_Stored data_:

-- ==== Sys2Proof/Certificates/Slice0/Obligations.lean ====
section
/-! DEFINITION. The statements: what the rules of the spec say an instruction or the machine does, as propositions over the
model. -/

namespace Sys2Proof.Machine

open Sys2Proof

/-- A result of a scalar unit put in flight: its latch entry and its register (R150, R164). -/
def GivesScalar (s : State) (i : Instr) (fl : File) (slot lat d : Nat) (v : Word) : Prop :=
  Completes exec s i fun t => Issued s t (resultOf s slot lat (some (.scalar fl v)) (regDest fl d v) 0 false)

/-- A result put in flight that enters no latch stack (R16). -/
def GivesOnly (s : State) (i : Instr) (slot lat : Nat) (ds : List Dest) : Prop :=
  Completes exec s i fun t => Issued s t (resultOf s slot lat none ds 0 false)

/-- An operation acts on the task of the issuing core and its cursor, and on nothing else but energy. -/
def ActsOn (s : State) (i : Instr) (cur : Cursor) (f : Task → Task) : Prop :=
  Completes exec s i fun t => OnTask s t cur f

/-- What the exit of a hardware loop leaves on the trace while type 5 is traced and the core's path has room (R192, R409, R413):
one record, one more for each four loss counters of which one rose since the last exit, and one before them when records were
lost; the counters are then the last reported. A record that stands alone names the bundle, the cycle, the core, the loop's
start, and no counter. -/
def LeavesSnapshot (s t : State) (key : Word) : Prop :=
  let c := coreOf s s.cur.core
  let rose := (List.range 96).filter fun n => (List.range 4).any fun i =>
    decide (lookup 0 c.lossSeen (4 * n + i) < lookup 0 c.loss (4 * n + i))
  let ring := bits s.pkg.trbase 5 47 * 32 + 32 * (s.pkg.trhead % 2 ^ bits s.pkg.trctl 32 5)
  t.pkg.trhead = s.pkg.trhead + (if c.traceDropped = 0 then 0 else 1) + 1 + rose.length
    ∧ (coreOf t s.cur.core).lossSeen = c.loss ∧ (coreOf t s.cur.core).loss = c.loss
    ∧ (Sound s → rose = [] → c.traceDropped = 0 → ring + 32 ≤ lpddrSize → readBytes t ring 32 = leBytes 32
        (deviceTime s + s.cur.pc.toNat * 2 ^ 64 + s.cur.cycle % 2 ^ 32 * 2 ^ 96 + s.cur.core * 2 ^ 128 + 5 * 2 ^ 144
          + c.traceSeq % 256 * 2 ^ 152 + key.toNat * 2 ^ 160))

/-- An operation acts on the task of the issuing core and its cursor, and on nothing else but energy and the signature of its
bundle (R385). -/
def ActsSigned (s : State) (i : Instr) (cur : Cursor) (f : Task → Task) : Prop :=
  Completes exec s i fun t => OnTask s t { cur with sig := t.cur.sig } f

/-- A record for which the core's path has no room is dropped and counted, and the loss counters stay as they are (R410). -/
def DropsRecord (s t : State) : Prop :=
  t.pkg = { s.pkg with trlost := min (s.pkg.trlost + 1) (2 ^ 64 - 1) } ∧ SameMemory s t
    ∧ (coreOf t s.cur.core).traceDropped = (coreOf s s.cur.core).traceDropped + 1
    ∧ (coreOf t s.cur.core).lossSeen = (coreOf s s.cur.core).lossSeen

/-- A loop is left: the issuing core's task changes, the exit goes on the trace, and nothing else changes but energy and the
signature of the bundle. -/
def LeavesLoop (s t : State) (cur : Cursor) (f : Task → Task) (key : Word) : Prop :=
  t.cur = { cur with sig := t.cur.sig } ∧ t.groups = s.groups ∧ t.dom = s.dom
    ∧ (∀ j, taskOf t j = { (if j = s.cur.core then f (taskOf s j) else taskOf s j) with energy := (taskOf t j).energy })
    ∧ (∀ a, OutsideRing s a → readByte t a = readByte s a)
    ∧ (traced s 5 = true → if Config.tracePathFull s.cur.core s.now = true then DropsRecord s t else LeavesSnapshot s t key)

/-- Every queue head an operation reads is popped by its bundle and holds an entry. -/
def HeadsReady (s : State) (i : Instr) : Prop :=
  ∀ q ∈ i.queueHeads, s.cur.pop.getLsbD q = true ∧ queueEmpty s q = false

/-- A cause taken at issue: the group is vectored, once the remote loads and the tiles that it has in flight have completed. Until
then it stands stopped for the cause (R351 steps 1 and 2). -/
def taken (s : State) (g : Group) (c : Cause) : State := if drainsStill s g then stopGroup s g c else vector s g c

/-- An operation of a task, issued by itself with a true guard, takes an exception: its group takes a cause with a detail that arose
on the issuing member, at the bundle's own address (R146, R349). -/
def TakesTrap (s : State) (i : Instr) (code detail : Nat) : Prop :=
  ∀ g : Group, s.cur.checked = false → s.cur.lichen = false → groupOf s s.cur.gid = some g → guarded s i = true →
    HeadsReady s i → exec i s = .next (taken s g ⟨code, detail, [g.rankOf s.cur.core], some s.cur.pc⟩)

/-- The near address of an M-slot access: x + y modulo 2^32 (R224). -/
def nearAddr (s : State) (x y : SSrc) : Nat := (srcVal s .m x + srcVal s .m y).toNat

/-- The issuing core is one of the package's 4 dies of 1,152 columns (R9, R10). -/
def RealCore (s : State) : Prop := s.cur.core < 8192 ∧ s.cur.core % 2048 < 1152

/-- A near access of `n` bytes lies in the near layer. -/
def InNear (s : State) (x y : SSrc) (n : Nat) : Prop := RealCore s ∧ nearAddr s x y + n ≤ 262144


/-- The undo log of every die has room for a number of entries, or nothing is logged (R373, R374). -/
def Roomy (s : State) (n : Nat) : Prop := logEnabled s = false ∨ ∀ d, logUsed s d + n ≤ logCapacity s

/-- A store of bytes to the own column: they are there afterwards, every other byte outside the trace ring reads as before, and
nothing but memory, its logs, what others still see of it, the seal machine and energy has changed. A log with no room for its
entries makes it an error that only a rollback answers (R373), and nothing is written (DEDUCED: log entry 59). Before is the state
in which the core's own remote stores to this column stand there, when the scope is above 0 (DESIGN CHOICE: log entry 7). -/
def StoresNear (s : State) (i : Instr) (ea : Nat) (bs : List Byte) : Prop :=
  let u := ownStands s
  Completes exec s i fun t =>
    (Roomy u 4 →
      (∀ j, j < bs.length → readByte t (nearPA s.cur.core ea + j) = bs.getD j 0)
        ∧ SameMemoryBut u t (nearPA s.cur.core ea) bs.length ∧ KeepsAllButMemory u t)
      ∧ (logFull u (writerOf s) (linesOf (nearPA s.cur.core ea) bs.length) = true →
          SameMemory u t ∧ t.agenda = .ev .rollback :: u.agenda ∧ KeepsAllButMemory u t)

/-- A remote access of the issuing core goes in flight, due 24 schedule cycles later, and nothing else changes but energy and the
signature. It asks the member's banks at once where it may start: no `drain` holds it, its context is a task's, and it is a load
or its core acts outside (R71, R85, R118, R124, R386). A load at a scope above 0 is an acquire, and no access is bound as it issues
(R122). -/
def GoesRemote (s : State) (i : Instr) (target : Nat) (rows : List Nat) (acts : Bool) (op : RemoteOp) : Prop :=
  let core := s.cur.core
  Completes exec s i fun t =>
    let order := (curTask s).order
    let late := fenced s core s.now
    let asks := !late && !s.cur.lichen && acts
    t = { s with
          cores := t.cores, cur := { s.cur with sig := t.cur.sig },
          bankReqs := if asks then
            s.bankReqs ++ rows.map fun a => ⟨target, 2, a / 8192 % 32, 7, 8192 * order + core, 0⟩ else s.bankReqs }
      ∧ ∀ j, coreOf t j = { coreOf s j with
          charged := (coreOf t j).charged,
          task := { (if j = core then { taskOf s j with
              remotes := (taskOf s j).remotes ++
                [⟨s.cur.cycle + 24, order, s.now, target, op, asks, op.isLoad && s.cur.scope != 0, none, false⟩],
              order := order + 1 } else taskOf s j) with energy := (taskOf t j).energy } }

/-- A vector result put in flight: every active lane as computed, the others as held; the lanes enter the unit's latch stack,
and the flags of the active lanes come with them (R16, R55, R150, R153, R268). -/
def GivesLanes (s : State) (u : UnitVW) (i : Instr) (lp : Fin 16) (lat : Nat) (d : VDst) (v : Nat → Word × Nat) : Prop :=
  let act := readVPred (curTask s) lp.val
  let held (k : Nat) : Word := match d with
    | .reg r => (readLanes (curTask s) u r.val).getD k 0
    | .latchOnly => BitVec.allOnes 32
  let l : Lanes := (List.range 128).map fun k => if act.getLsbD k then (v k).1 else held k
  let fl := joinFlags ((List.range 128).map fun k => if act.getLsbD k then (v k).2 else 0)
  Completes exec s i fun t => Issued s t (resultOf s (UnitVW.slot u) lat (some (.vector u l))
    (match d with
      | .reg r => [.lanes u r.val l act]
      | .latchOnly => []) (stickyFlags fl) false)

/-- Lane `k` of a vector source. -/
def laneVal (s : State) (u : UnitVW) (a : VSrc) (k : Nat) : Word := (srcLanes s u a).getD k 0

/-- A vector predicate pair put in flight with its complement (R15, R164). -/
def GivesPairMask (s : State) (u : UnitVW) (i : Instr) (lp : Fin 16) (k : Fin 8) (c : Nat → Bool) (more : List Dest)
    (flags : Nat) : Prop :=
  ∀ m : Mask, (∀ n < 128, m.getLsbD n = c n) →
    Completes exec s i fun t => Issued s t (resultOf s (UnitVW.slot u) 2 none
      (.vpair k.val (some m) (some (~~~m)) (readVPred (curTask s) lp.val) :: more) (stickyFlags flags) false)

/-- The exponent and the fraction bits of an IEEE format (R40). -/
def ieeeBits : Format → Nat × Nat
  | .fp32 => (8, 23)
  | .fp16 => (5, 10)
  | _ => (8, 7)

_Exercise objective_: Among the records, find each line where the word "target" occurs, and copy it.

_Answer to this exercise_:
def GoesRemote (s : State) (i : Instr) (target : Nat) (rows : List Nat) (acts : Bool) (op : RemoteOp) : Prop :=
            s.bankReqs ++ rows.map fun a => ⟨target, 2, a / 8192 % 32, 7, 8192 * order + core, 0⟩ else s.bankReqs }
                [⟨s.cur.cycle + 24, order, s.now, target, op, asks, op.isLoad && s.cur.scope != 0, none, false⟩],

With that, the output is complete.